#### INPUT DATA
/-- PERST_ASSERT: PERST# is asserted, or a hot reset arrives. -/
def execPerstAssert (hotReset : Bool) (s : State) : Out :=
  .next (restart (if hotReset then s else modBoot s (fun b => { b with perst := true })))

/-- The link's speed code and width: a link takes the widest of x1, x4, x8 and x16 that its lanes allow, at 2.5 to 32.0 GT/s (Table 3.1). -/
def linkSpeed (code : Nat) : Nat := min 5 (max 1 code)
def linkWidth (lanes : Nat) : Nat := if 16 ≤ lanes then 16 else if 8 ≤ lanes then 8 else if 4 ≤ lanes then 4 else 1

/-- CONFIG_SPACE_READY (R34, R567): PERST# has been released; the link's speed and lanes are known. -/
def execConfigSpaceReady (speed width : Nat) (s : State) : Out :=
  .next (if !s.boot.supplies || s.boot.cfgReady then s
    else
      let s := modBoot s (fun b => { b with cfgReady := true, perst := false })
      sf (sf s R.HI_PCIE_LINK F.HI_PCIE_LINK.SPEED (linkSpeed speed)) R.HI_PCIE_LINK F.HI_PCIE_LINK.WIDTH (linkWidth width))

/-! ### The fine tick (R473) -/

/-- The fine tick is aligned on a coarse-tick edge, and counts from there. -/
def alignFine (s : State) : State :=
  let h := if s.clk.fineRun then max s.care.hwm (fineNow s) else s.care.hwm
  let f := max (fineOfCoarse s.clk.coarse.toNat) (h + 1)
  { s with
    clk := { s.clk with fine := BitVec.ofNat 64 f, fineRun := true }
    care := { s.care with hwm := f } }

/-! ### The image: header, checks, outcomes (2.4, R51 to R60) -/

/-- A little-endian word of the image. -/
def imgWord (img : List Byte) (off : Nat) : Nat := ofBytesLE ((img.drop off).take 4)

def imgMagic (img : List Byte) : Bool := imgWord img 0 == 0x4854524B
def imgLen (img : List Byte) : Nat := imgWord img 8

/-- `IMAGE_LENGTH` is in order for the bytes available. -/
def imgLenOk (img : List Byte) (available : Nat) : Bool :=
  imgLen img % 4 == 0 && decide (64 ≤ imgLen img) && decide (imgLen img ≤ 1048576) && decide (imgLen img ≤ available)

/-- The versions the device implements (R48). -/
def versionOk (img : List Byte) : Bool := imgWord img 4 == 0x10000 || imgWord img 4 == 0x10001

/-- A record may write a register at this offset (R52); the MSI-X table is none (log entry 95). -/
def presetOk (off : Nat) : Bool :=
  off % 4 == 0 && decide (off < 0x1000000) && !(decide (0x10F000 ≤ off) && decide (off < 0x110000)) &&
  (regFields off).any (fun r => r.acc == .rwS || r.acc == .rwB || r.acc == .rwL || r.acc == .w1c || r.acc == .wo)

/-- A noticeboard item's word is in order. -/
def itemOk (w : Nat) : Bool :=
  decide (1 ≤ nbits w 7 0) && decide (nbits w 7 0 ≤ 8) && decide (nbits w 15 8 ≤ 29) && decide (nbits w 23 16 ≤ 79) &&
  nbits w 31 25 == 0

/-- A text record's first word is in order for its N (log entry 46). -/
def textOk (n w : Nat) : Bool :=
  decide (nbits w 7 0 ≤ 29) && decide (nbits w 15 8 ≤ 79) && decide (1 ≤ nbits w 23 16) && decide (nbits w 23 16 ≤ 80) &&
  decide (nbits w 15 8 + nbits w 23 16 ≤ 80) && nbits w 31 24 == 0 && n == 1 + ceilDiv (nbits w 23 16) 4

/-- One record, its words after DW0 given: type and N suit the version, and its operands are in order. -/
def recordOk (v11 : Bool) (type n : Nat) (ws : List Nat) : Bool :=
  let w0 := (ws[0]?).getD 0
  match type with
  | 0x01 => n == 2 && presetOk w0
  | 0x02 => n == 3 && presetOk w0
  | 0x03 => decide (2 ≤ n) && (List.range (n - 1)).all (fun i => presetOk (w0 + 4 * i))
  | 0x10 => v11 && decide (1 ≤ n) && decide (n ≤ 8) && ws.all itemOk
  | 0x11 => v11 && decide (2 ≤ n) && decide (n ≤ 21) && textOk n w0
  | _ => false

/-- The records of an image, as words: how many there are, END included, where all are in order and END is the last. -/
def countRecords (v11 : Bool) : Nat → List Nat → Nat → Option Nat
  | 0, _, _ => none
  | fuel + 1, ws, k =>
    match ws with
    | [] => none
    | w :: rest =>
      let type := nbits w 7 0
      let n := nbits w 15 8
      if nbits w 31 16 != 0 || decide (rest.length < n) then none
      else if type = 0xFF then (if n = 0 ∧ rest = [] then some (k + 1) else none)
      else if recordOk v11 type n (rest.take n) then countRecords v11 fuel (rest.drop n) (k + 1) else none

/-- Little-endian words of bytes. -/
def leWords : List Byte → List Nat
  | a :: b :: c :: d :: bs => ofBytesLE [a, b, c, d] :: leWords bs
  | _ => []

/-- The structure check (R52). -/
def structureOk (img : List Byte) : Bool :=
  let img := img.take (imgLen img)
  ((img.drop 0x14).take 44).all (· == 0) &&
  countRecords (imgWord img 4 == 0x10001) (imgLen img / 4) (leWords (img.drop 64)) 0 == some (imgWord img 12)

/-- The digest check: passed by every image while the slot is blank (R54). A slot left unknown holds free bytes. -/
def digestOk (s : State) (img : List Byte) : Bool :=
  !s.boot.otpLocked || Sha.digest (img.take (imgLen img)) == s.boot.otp

/-- The figures of a START record (Table 17.5). -/
def startDetail (s : State) : List Byte :=
  let img := s.boot.img
  bytesLE 1 (rf s R.CP_BOOT_STATUS F.CP_BOOT_STATUS.IMAGE_SOURCE) ++ bytesLE 1 (rf s R.CP_BOOT_STATUS F.CP_BOOT_STATUS.IMAGE_OUTCOME) ++
  bytesLE 4 (imgWord img 16) ++ bytesLE 2 (imgWord img 4 / 65536)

#### YOUR OBJECTIVE
Would you transcribe every entry exactly?

#### RESPONSE TO THIS TASK
/-- PERST_ASSERT: PERST# is asserted, or a hot reset arrives. -/
def execPerstAssert (hotReset : Bool) (s : State) : Out :=
  .next (restart (if hotReset then s else modBoot s (fun b => { b with perst := true })))

/-- The link's speed code and width: a link takes the widest of x1, x4, x8 and x16 that its lanes allow, at 2.5 to 32.0 GT/s (Table 3.1). -/
def linkSpeed (code : Nat) : Nat := min 5 (max 1 code)
def linkWidth (lanes : Nat) : Nat := if 16 ≤ lanes then 16 else if 8 ≤ lanes then 8 else if 4 ≤ lanes then 4 else 1

/-- CONFIG_SPACE_READY (R34, R567): PERST# has been released; the link's speed and lanes are known. -/
def execConfigSpaceReady (speed width : Nat) (s : State) : Out :=
  .next (if !s.boot.supplies || s.boot.cfgReady then s
    else
      let s := modBoot s (fun b => { b with cfgReady := true, perst := false })
      sf (sf s R.HI_PCIE_LINK F.HI_PCIE_LINK.SPEED (linkSpeed speed)) R.HI_PCIE_LINK F.HI_PCIE_LINK.WIDTH (linkWidth width))

/-! ### The fine tick (R473) -/

/-- The fine tick is aligned on a coarse-tick edge, and counts from there. -/
def alignFine (s : State) : State :=
  let h := if s.clk.fineRun then max s.care.hwm (fineNow s) else s.care.hwm
  let f := max (fineOfCoarse s.clk.coarse.toNat) (h + 1)
  { s with
    clk := { s.clk with fine := BitVec.ofNat 64 f, fineRun := true }
    care := { s.care with hwm := f } }

/-! ### The image: header, checks, outcomes (2.4, R51 to R60) -/

/-- A little-endian word of the image. -/
def imgWord (img : List Byte) (off : Nat) : Nat := ofBytesLE ((img.drop off).take 4)

def imgMagic (img : List Byte) : Bool := imgWord img 0 == 0x4854524B
def imgLen (img : List Byte) : Nat := imgWord img 8

/-- `IMAGE_LENGTH` is in order for the bytes available. -/
def imgLenOk (img : List Byte) (available : Nat) : Bool :=
  imgLen img % 4 == 0 && decide (64 ≤ imgLen img) && decide (imgLen img ≤ 1048576) && decide (imgLen img ≤ available)

/-- The versions the device implements (R48). -/
def versionOk (img : List Byte) : Bool := imgWord img 4 == 0x10000 || imgWord img 4 == 0x10001

/-- A record may write a register at this offset (R52); the MSI-X table is none (log entry 95). -/
def presetOk (off : Nat) : Bool :=
  off % 4 == 0 && decide (off < 0x1000000) && !(decide (0x10F000 ≤ off) && decide (off < 0x110000)) &&
  (regFields off).any (fun r => r.acc == .rwS || r.acc == .rwB || r.acc == .rwL || r.acc == .w1c || r.acc == .wo)

/-- A noticeboard item's word is in order. -/
def itemOk (w : Nat) : Bool :=
  decide (1 ≤ nbits w 7 0) && decide (nbits w 7 0 ≤ 8) && decide (nbits w 15 8 ≤ 29) && decide (nbits w 23 16 ≤ 79) &&
  nbits w 31 25 == 0

/-- A text record's first word is in order for its N (log entry 46). -/
def textOk (n w : Nat) : Bool :=
  decide (nbits w 7 0 ≤ 29) && decide (nbits w 15 8 ≤ 79) && decide (1 ≤ nbits w 23 16) && decide (nbits w 23 16 ≤ 80) &&
  decide (nbits w 15 8 + nbits w 23 16 ≤ 80) && nbits w 31 24 == 0 && n == 1 + ceilDiv (nbits w 23 16) 4

/-- One record, its words after DW0 given: type and N suit the version, and its operands are in order. -/
def recordOk (v11 : Bool) (type n : Nat) (ws : List Nat) : Bool :=
  let w0 := (ws[0]?).getD 0
  match type with
  | 0x01 => n == 2 && presetOk w0
  | 0x02 => n == 3 && presetOk w0
  | 0x03 => decide (2 ≤ n) && (List.range (n - 1)).all (fun i => presetOk (w0 + 4 * i))
  | 0x10 => v11 && decide (1 ≤ n) && decide (n ≤ 8) && ws.all itemOk
  | 0x11 => v11 && decide (2 ≤ n) && decide (n ≤ 21) && textOk n w0
  | _ => false

/-- The records of an image, as words: how many there are, END included, where all are in order and END is the last. -/
def countRecords (v11 : Bool) : Nat → List Nat → Nat → Option Nat
  | 0, _, _ => none
  | fuel + 1, ws, k =>
    match ws with
    | [] => none
    | w :: rest =>
      let type := nbits w 7 0
      let n := nbits w 15 8
      if nbits w 31 16 != 0 || decide (rest.length < n) then none
      else if type = 0xFF then (if n = 0 ∧ rest = [] then some (k + 1) else none)
      else if recordOk v11 type n (rest.take n) then countRecords v11 fuel (rest.drop n) (k + 1) else none

/-- Little-endian words of bytes. -/
def leWords : List Byte → List Nat
  | a :: b :: c :: d :: bs => ofBytesLE [a, b, c, d] :: leWords bs
  | _ => []

/-- The structure check (R52). -/
def structureOk (img : List Byte) : Bool :=
  let img := img.take (imgLen img)
  ((img.drop 0x14).take 44).all (· == 0) &&
  countRecords (imgWord img 4 == 0x10001) (imgLen img / 4) (leWords (img.drop 64)) 0 == some (imgWord img 12)

/-- The digest check: passed by every image while the slot is blank (R54). A slot left unknown holds free bytes. -/
def digestOk (s : State) (img : List Byte) : Bool :=
  !s.boot.otpLocked || Sha.digest (img.take (imgLen img)) == s.boot.otp

/-- The figures of a START record (Table 17.5). -/
def startDetail (s : State) : List Byte :=
  let img := s.boot.img
  bytesLE 1 (rf s R.CP_BOOT_STATUS F.CP_BOOT_STATUS.IMAGE_SOURCE) ++ bytesLE 1 (rf s R.CP_BOOT_STATUS F.CP_BOOT_STATUS.IMAGE_OUTCOME) ++
  bytesLE 4 (imgWord img 16) ++ bytesLE 2 (imgWord img 4 / 65536)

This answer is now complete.